Last month, Fuller called on current UCI president Pat McQuaid to either radically overhaul cycling and give it a fresh start, or to stand down. “The Lance Armstrong scandal has exposed the sport to an embarrassing level of global disrepute,” he said then. “In short, world cycling is a mess and as President of the UCI, you and those of your colleagues charged with its executive management, must act now to restore confidence in world cycling or withdraw from office.”

Fuller said that Skins and other companies had invested ‘considerable amounts of time and money’ into the sport and that they had been left exposed by how the sport had been run.

Skins subsequently launched legal action against the UCI, via the lawyer Cédric Aguet. The latter is also representing the journalist Paul Kimmage in his criminal complaint against the UCI, also lodged in Switzerland.

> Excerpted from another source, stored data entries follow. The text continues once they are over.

-- ==== Sys2Proof/Machine/Fabric.lean ====
section
/-!
DEFINITION. The fabric: beacons (21 R386 to R392), sweeps (R393), reductions (R394 to R396), the route map (R378, R397), links and
ports (R376, R377, R380), and the packets that arrive (R381, R384). Events name a place in `inbox`, in the receiver table or among the
markers.
-/
namespace Sys2Proof.Machine

/-- The package that an address of the thread in focus lies in, where its leaf is marked remote. -/
def State.pkgOf (s : State) (va : Word) : Option Nat :=
  match s.leafFor (coreTlbs s.me.core none) (layerOf s.me.core) s.me.root va.toNat with
  | some (leaf, _) => if pteRmt leaf then some (ptePkg leaf).toNat else none
  | none => none

/-- Whether an element of a slot still stores to a package: an active one of a store or scatter, and one that a write port takes. -/
def State.elemWrites (s : State) (pkg : Nat) (w : Work) (i : Nat) : Bool :=
  let on : Bool := w.takes i && (s.me.kget w.op.mask.1 i || (!w.op.isStore && w.zeroMasked && w.takesMasked i))
  (on || w.op.isMeeting) && (s.elementStores w i).any (fun va => s.pkgOf va == some pkg)

/-- Whether entry k of the window still writes to a package (21 R388), or may, where its elements or their addresses are not known yet. A scatter-add
has no element in another package (21 R382). -/
def State.entryWrites (s : State) (pkg k : Nat) (e : Entry) : Bool :=
  e.held.any (fun h => h.far.any (fun p => p.1 == pkg)) ||
  (!e.complete s.me && (e.works k).any (fun w =>
    (match w.op with
      | .vscadd _ _ _ _ _ _ _ => false
      | op => op.isStore || s.me.pushes op)
    && (s.unsure k e
      || ((e.pendingGroups s.me w).flatMap (groupElems w.vt.perGroup)).any (fun i => decide (i < w.vl) && s.elemWrites pkg w i))))

/-- Whether a copy still owes writes to a package: until its completion words are written (21 R388). -/
def State.copyWritesTo (s : State) (tid pkg : Nat) (c : Copy) : Bool :=
  c.tid == tid && c.lines.any (fun l => s.copyPkg c l == some pkg)

/-- What a thread has released, and its copies, for a package have left it (21 R388). -/
def State.releasedLeft (s : State) (t : Thread) (pkg : Nat) : Bool :=
  (t.st.flatten ++ t.gq.flatten).all (fun h => h.far.all (fun p => p.1 != pkg))
    && (s.cluster t.cluster).copies.all (fun c => !s.copyWritesTo t.tid pkg c)

/-- Every earlier write of the thread to a package has left (21 R388). -/
def State.leftFor (s : State) (pkg : Nat) : Bool :=
  s.releasedLeft s.me pkg && s.me.openEntries.all (fun p => !s.entryWrites pkg p.1 p.2)

/-- Channel N of the thread in focus (21 R386). -/
def State.channel (s : State) (n : Nat) : Option Sender :=
  s.fab.senders.find? (fun c => c.tid == s.me.tid && c.slot == n && c.opened)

Skins’ suit said that the way the UCI had organized its anti-doping structure, their communications in that area and then the way they dealt with the Armstrong case is “the main cause for the total loss of confidence in professional cycling by the public, which harms SKINS, as well as any other sponsor or supplier.” Aguet estimated the damages to the company as exceeding $2 million.

In his most recent message on the matter, Fuller said that making money from the suit was not the goal. “I have absolutely no interest in SKINS landing a commercial windfall from this action,” he wrote. “As Chairman of a company that has invested in cycling, I simply want the sport to be governed the way it should be and led by credible, honourable people who can be trusted to clean it up. It really is as simple as that.”

Fuller thanked those who have backed the company’s stand, and said that he accepted that others had rejected the company’s action and position.

“Some people have written to tell me that despite being ‘loyal customers’ they’ll never buy another garment. You know what? That’s fine,” he wrote. “I see it as a cost worth paying if it fuels the debate and is an agent for change. Even if I can’t persuade the doubters that our intentions are genuine, I can handle it. When athletes buy our product, we like to think they’re buying into our ethos of clean, true spirited competition.”